Where's the council taxpayers' money going? Croydon's controlling group are reluctant to let anyone know
Croydon Council has had to launch a second financial bailout of its £450 million joint venture in the building of Town Hall offices and other possible speculative developments around Croydon.
At the end of 2009 when the credit crunch struck and City money ran away as fast as it could from private equity deals, Laing, the developers building the office block that is supposed to replace Taberner House, persuaded their friends on Croydon Council to take out a £145 million overdraft to fund the scheme.
This week, the councillors in charge of Croydon were forced to recognise the financial disaster facing them following that speculation in the private development market that has put millions of pounds of Croydon council-taxpayers’ money at risk.
Although the housing market was already struggling in 2007 and 2008, this week an official council report “notes a decline in residential markets during 2010, stabilising in 2011 and prediction of future growth between 2013 and 2015″.
Talking about the council’s Hub and other related CCURV schemes – regarded by many outside the Town Hall as nothing more than a Vanity Project – the report says that they now expect “a delay in the delivery of schemes until 2013 onwards, when markets are expected to improve”. That is not a view shared by many finance commentators in The City.
So the speculation in the property market has not worked and now Croydon Council is to permit Laing, their development partner, to stop paying some of the interest on the money lent to them.
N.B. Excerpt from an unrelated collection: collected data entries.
-- ==== Sys2Proof/Safety.lean ====
section
/-!
DEFINITION. The invariant of a state, what a legal command stream is, and what a run leaves behind
(spec/10_state.md R20; spec/41_container_ops.md R100; spec/30_encoding.md R66, R67; spec/70_reset_and_hazards.md
R224), in the terms the claims use.
-/

namespace Sys2Proof.Machine

/-- A response as the commands make them (R66): with `err = 1` no other output; never both a value and a
buffer; a buffer has exactly `BYTES` bytes. -/
def Response.wf (ht : HeaderType) (r : Response) : Bool :=
  (!r.err || (r.value.isNone && r.data.isNone))
    && (r.value.isNone || r.data.isNone)
    && r.data.all (fun b => decide (b.length = ht.numBytes))

/-- The invariant of an instance: port inputs of the ports' widths (R60, R65), and a response, if there is one,
of the form R66 gives. That there are exactly `N` storage words (R20) is no part of it: the type says so. -/
def State.wf (s : State) : Prop :=
  (∀ c ∈ s.port, c.req.wf s.ht = true) ∧ (∀ r ∈ s.rsp, r.wf s.ht = true)

/-- A cycle that carries no reserved request to an instance of header type `ht` (R67): reset, idle, or a
command that decodes. -/
def PortCycle.legal (ht : HeaderType) (c : PortCycle) : Bool :=
  c.rst || !c.valid || (decode ht c.req).toBool

/-- A command stream free of reserved encodings (R67, D9). -/
def State.legalStream (s : State) : Prop := ∀ c ∈ s.port, c.legal s.ht = true

/-- What a run of `n` cycles leaves behind (R224): the response of each cycle in order (`none` for a cycle
without one) and the final state; `none` if a cycle has no step. -/
def trace : Nat → State → Option (List (Option Response) × State)
  | 0, s => some ([], s)
  | n + 1, s =>
    match step s with
    | .next t => (trace n t).map fun p => (t.rsp :: p.1, p.2)
    | .fault _ => none
    | .refused _ => none

/-- Perform a list of commands one after another, in order (R50, R100); `none` if one has no step. -/
def execAll : List Instr → State → Option State
  | [], s => some s
  | i :: is, s =>
    match exec i s with
    | .next t => execAll is t
    | .fault _ => none
    | .refused _ => none

/-- The command byte of `GET f`, `0x80 + fid` (R62). -/
def getCmd (fid : Nat) : BitVec 8 := BitVec.ofNat 8 (0x80 + fid)

/-- The command byte of `SET f`, `0xA0 + fid` (R62). -/
def setCmd (fid : Nat) : BitVec 8 := BitVec.ofNat 8 (0xA0 + fid)

/-- The row of the descriptor table that a GET or SET names; `none` for CLR, LDB and STB (R26, R64). -/
def fieldRow (i : Instr) : Option FieldRow := i.header.bind fun ht => (fields ht)[i.fid.toNat]?

/-- The value the field with descriptor `d` holds in `s` (R83); read only where the word exists. -/
def State.field (s : State) (d : FieldDesc) : Word := extractBits (s.W.getD d.widx 0) d.off d.w

/-- The state a command ends in; `none` if it has no step. -/
def after (i : Instr) (s : State) : Option State :=
  match exec i s with
  | .next t => some t
  | .fault _ => none
  | .refused _ => none

/-- The response a command answers; `none` if it has none. -/
def answer (i : Instr) (s : State) : Option Response := (after i s).bind State.rsp

/-- The command writes bits of the field with descriptor `d`: CLR and LDB write every word, a SET whose value
fits the bits of its own field, a failed SET, GET and STB none (R21, R46, R107, R206). -/
def writesBitsOf (i : Instr) (d : FieldDesc) : Bool :=
  if i.op = 0b001#3 ∨ i.op = 0b010#3 then true
  else if i.op = 0b101#3 then
    match fieldRow i with
    | some r => !exceeds r.desc.w i.valueOperand && !r.desc.disjoint d
    | none => true
  else false

end Sys2Proof.Machine
end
The interest being charged is already a heavily subsidised rate, costing hard-pressed Croydon council-taxpayers hundreds of thousands of pounds a year.
With the economic crisis deepening, another bailout of its scheme will need to be sanctioned at the Council’s cabinet meeting next Monday.
Most of the papers relating to a decision likely to cost Croydon millions of pounds are being kept strictly private. On past form, they are likely to be denied to all Croydon’s elected councillors, with the exception of a handful among the ruling Conservative group’s cabinet – the very people that created this multi-million pound mess in the first place.
The lack of transparency on the deal can only further worry taxpayers that they are being roundly ripped-off.
To further bail out the scheme, the Council is having to put more publicly owned properties into the commercial joint venture.
Derelict council property at Cheriton House in Thornton Heath, now a makeweight to add value to Croydonl's £450m punt on the property market
Rees House, Morland Lodge, Brigstock Manor, the derelict Cheriton House, Coleby Court and Stroud Green Lodge are all to be thrown into the joint venture in a desperate attempt to keep the project going.
The Council has also announced in the paper that it will demolish Taberner House.
Tony Newman, leader of the opposition Labour group on the council, said, “We have always warned against playing high-stakes roulette with the council tax-payers’ money.
“The lack of transparency and hidden cash flows makes it hard to comment in any great detail. But the scheme seems too much like the type of so-called ‘financial wizardry’ that led to the fall of Lehman Brothers. It’s too risky a business for the council to be involved in.”